Поведение оккупационных войск в городе, таким образом, соответствовало обычной практике 6-й армии. Продовольственное положение расположенных в сильно разрушенном Харькове войсковых частей было временами тяжелым, но никогда – безнадежным. Угрожающего здоровью голода расквартированные в Харькове войска никогда не знали (10). Недостаток [в продуктах] оккупанты без всякого учета нужд населения покрывали за счет реквизиций скудных городских запасов, но гораздо больше за счет окрестностей. При этом в Харькове практически не удавалось сохранять в войсках дисциплину и заставить солдат придерживаться многократно повторяемых запретов на грабежи. Подобные кражи были повседневным явлением и наказывались – если на них вообще обращали внимание – первое время всего лишь одним днем ареста без еды – слишком мягкая мера, чтобы предотвратить подобные преступления (11). Зато проступки гражданского населения оккупанты карали со всей жестокостью. С точки зрения оккупационных властей публичные повешения являлись действенным средством против местных мародеров или против бегства горожан в немецкий тыл.
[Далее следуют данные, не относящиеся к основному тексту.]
/-- What earlier launches have been allotted in cores, arrays and pages is free again once they have ended; handles stay
allotted (notes/assumptions/105.md). -/
def freeLaunches (s : State) (p : Part) : Part := if launchesEnded p s then { p with deckEnd := [], planed := [], pages := [] } else p

/-- Between steps 3 and 4, the image's own trap handler, or the one of the partition system image (10 R241). -/
def setHandlers (p : Part) (h : Option Nat) (s : State) : State :=
  match h with
  | some v => onGranted p (fun c => { c with tvec := BitVec.ofNat 64 v &&& ~~~1, tvecBase := some (c.tvecBase.getD c.tvec) }) s
  | none => onGranted p (fun c => if c.tvecBase.isSome then { c with tvec := c.tvecSys } else c) s

/-- The caches of the granted cores as a launch leaves them: no instruction of it has been fetched (R126); L1s that are fused
hold nothing (09 R215, R218). L2 has the ways that FLAGS asks for. -/
def setCaches (p : Part) (flags : Nat) (s : State) : State :=
  p.grant.groves.foldl (fun s g =>
    let fused := (s.grove g).fused || natBit flags 0
    let s := (coresOfGrove g).foldl (fun s c => s.setCore c { s.core c with icache := [], l1 := if fused then [] else (s.core c).l1 }) s
    let s := s.setGrove g { s.grove g with fused := fused }
    writeL2wp g (BitVec.ofNat 64 ((s.grove g).spbase.toNat * 2 ^ 23 + flags / 2 % 4)) s) s

/-- A checked image is written, configured and launched (R126). -/
def launchImage (p : Part) (seed : Nat) (xs : List Sect) (ds : List PlacedDeck) (s : State) : State :=
  let part := p.grant.part
  let l := launchOf xs
  let s := s.onPart part fun q => { q with deckEnd := p.deckEnd, planed := p.planed, pages := p.pages }
  let s := if p.deckEnd.isEmpty then onGranted p (fun c => { c with cbs := [] }) s else s
  let s := match mapSections p xs s with
    | .ok s => clearTlbs part s
    | .error _ => s
  let s := xs.foldl (writeSection p) s
  let s := setHandlers p (trapvecOf xs) (ds.foldl (buildDeck p) s)
  let planes := (entriesOf xs 9 208).take (planesToConfigure xs)
  let s := planes.foldl (fun s e => let a := planeArray e.2.2; s.setArray a (configurePlane e.2.2 (s.array a))) s
  let s := buildRecords p (recordsToAllot xs) ((entriesOf xs 10 4).take (recordsToAllot xs)) s
  let seed := if leField l 8 8 = 0 then seed else leField l 8 8
  let s := onGranted p (fun c => { c with jseedm := BitVec.ofNat 64 seed }) s
  let s := partRelease part (s.saveArea p + hdrDigest) (cgfDigest xs) (setCaches p (leField l 7 1) s)
  let roots := partRead part (leField l 40 8) (8 * leField l 16 2) s
  let s := usePart .hardware part (leField l 40 8) (8 * leField l 16 2) s
  let s := s.onPart part fun q => { q with
    grant := { q.grant with jseed := seed }, digests := cgfDigest xs :: q.digests
    planed := planes.map (fun e => planeArray e.2.2) ++ q.planed
    pages := (xs.filter Sect.alloc).flatMap pagesOf ++ q.pages
    roots := q.roots ++ (List.range (leField l 16 2)).map fun k => leField roots (8 * k) 8 }
  submitRoots part 64 s

/-! ### LOAD_IMAGE (20 R379, R381) -/

/-- The partition that a mailbox command names. -/
def mailPart (s : State) : Nat :=
  match s.arg.load, s.arg.grant with
  | some r, _ => r.part
  | none, some g => g.part
  | none, none => s.arg.a

/-- The head of a mailbox slot (R379): CODE, partition and sequence number. -/
def slotHead (code : Nat) (s : State) : List Byte := leBytes 1 code ++ leBytes 1 (mailPart s) ++ leBytes 2 s.arg.seq

/-- The answer to a mailbox command (R379): 0 done, 1 refused, 2 verification failure, 3 busy. The command stood in its slot, the
doorbell took the slot's index, and the response goes to the same slot of its ring; what stands in a slot beside the fields
of R379, the manual does not lay out (notes/assumptions/106.md). -/
def respond (code result : Nat) (bytes : List Byte) (s : State) : State :=
  let at_ := 256 * (s.arg.slot % 16)
  let cmd := padTo 256 (slotHead code s ++ leBytes 8 s.arg.b ++ s.arg.bytes)
  let resp := padTo 256 (slotHead code s ++ leBytes 1 result ++ bytes)
  { s with
    mail := { commands := s.mail.commands.writeN at_ cmd, responses := s.mail.responses.writeN at_ resp, doorbell := s.arg.slot % 16 }
    response := { code := code, result := result, bytes := bytes } }

/-- The monitor serves the mailbox once the package has booted (R381). -/
def mailbox (s : State) (go : State → State) : Outcome := if s.booted = 5 then .next (go s) else .next s

/-- A digest as bytes. -/
def digestBytes (d : BitVec 512) : List Byte := leBytes 64 d.toNat

/-- A verified image extends the measurement chain (R381). -/
def measureImage (d : BitVec 512) (s : State) : State :=
  { s with measure := Config.sha3 (digestBytes s.measure ++ digestBytes d) }

/-- LOAD_IMAGE (R126, R381): the request is verified against the owner's key, checked, and launched; a refusal names the
section and the offset (R128). -/
def execLoadImage (s : State) : Outcome :=
  mailbox s fun s =>
    match s.arg.load with
    | none => respond 2 1 [] s
    | some r =>
      match s.part? r.part with
      | none => respond 2 1 [] s
      | some p =>
        let d := Config.sha3 r.pof
        if p.halt ≠ .running then respond 2 3 [] s
        else if !Config.verifies d r.signature p.grant.ownerKey then respond 2 2 [] s
        else
          let s := measureImage d s
          let p := freeLaunches s p
          match checkImage s p r.pof with
          | .error (i, o) => respond 2 1 (leBytes 4 i ++ leBytes 8 o) s
          | .ok (xs, ds) => respond 2 0 [] (launchImage p r.seed xs ds (s.onPart r.part fun q => { q with imageDigest := d }))

end Sys2Proof.Machine
end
В конце концов, «самообеспечение» расположенного в Харькове с января LI-го армейского корпуса работало так хорошо, что в марте 1942 года, когда гражданское население страшно голодало, рационы солдат были увеличены, чтобы обширные запасы [продовольствия] не успели испортиться(12).

Такое же опустошительное воздействие на население, как и отбирание оккупационными войсками продуктов питания, оказало отрезание возможностей самостоятельного добывания пищи. Одной из первых мер городского коменданта стала почти полная изоляция города для гражданского населения – открытой оставалась только возможность бегства за вражескую [т.е. советскую] линию фронта. Поскольку большинство жителей на это не осмелилось, то город постепенно превращался в своего рода «голодное гетто». С резким ограничением свободы передвижения для подавляющего большинства населения пресекались так необходимые для самостоятельного снабжения продовольствием поездки в сельскую местность за продуктами. То есть, в отличие от оккупационных войск, население могло полагаться только на то, что имелось в городе. Но эти и так скудные запасы новые хозяева в основном забрали себе. В магазинах и на рынках можно было купить очень мало товаров. Крестьяне, пытавшиеся везти в Харьков остатки урожая, периодически подвергались разбойным нападениям голодающих горожан и мародерствующих войск. То немногое, что достигало черных рынков, меняло своих владельцев по чудовищным ценам, частично в 60 раз против обычных. Городское население постепенно беднело. В конце концов, всеобщая нужда принуждала людей употреблять на первый взгляд совсем несъедобные вещи вплоть до человечины, которой торговали под видом свинины(13).

Первые рапорты о голоде в Харькове появились уже через несколько дней после начала немецкой оккупации. Через короткое время появились и первые жертвы (14). С учетом признанного «необходимым» приоритета немецких интересов для большинства немецких инстанций голодные смерти среди гражданского населения представлялись вынужденно неизбежным процессом. Но редко когда звучали настолько недвусмысленные слова, касавшиеся судьбы жителей, как на конференции руководящих представителей армии и Экономического штаба «Ост» в середине ноября 1941 года: поскольку выделить местному населению [продовольствие] не получится ни из ресурсов тылового снабжения, ни из захваченных ресурсов, «то людям, не задействованным в интересах вермахта, (…) придется умереть от голода». То, что вопреки ожиданиям, не случилось никаких голодных бунтов, было расценено как своего рода детская доверчивость [местных] (15).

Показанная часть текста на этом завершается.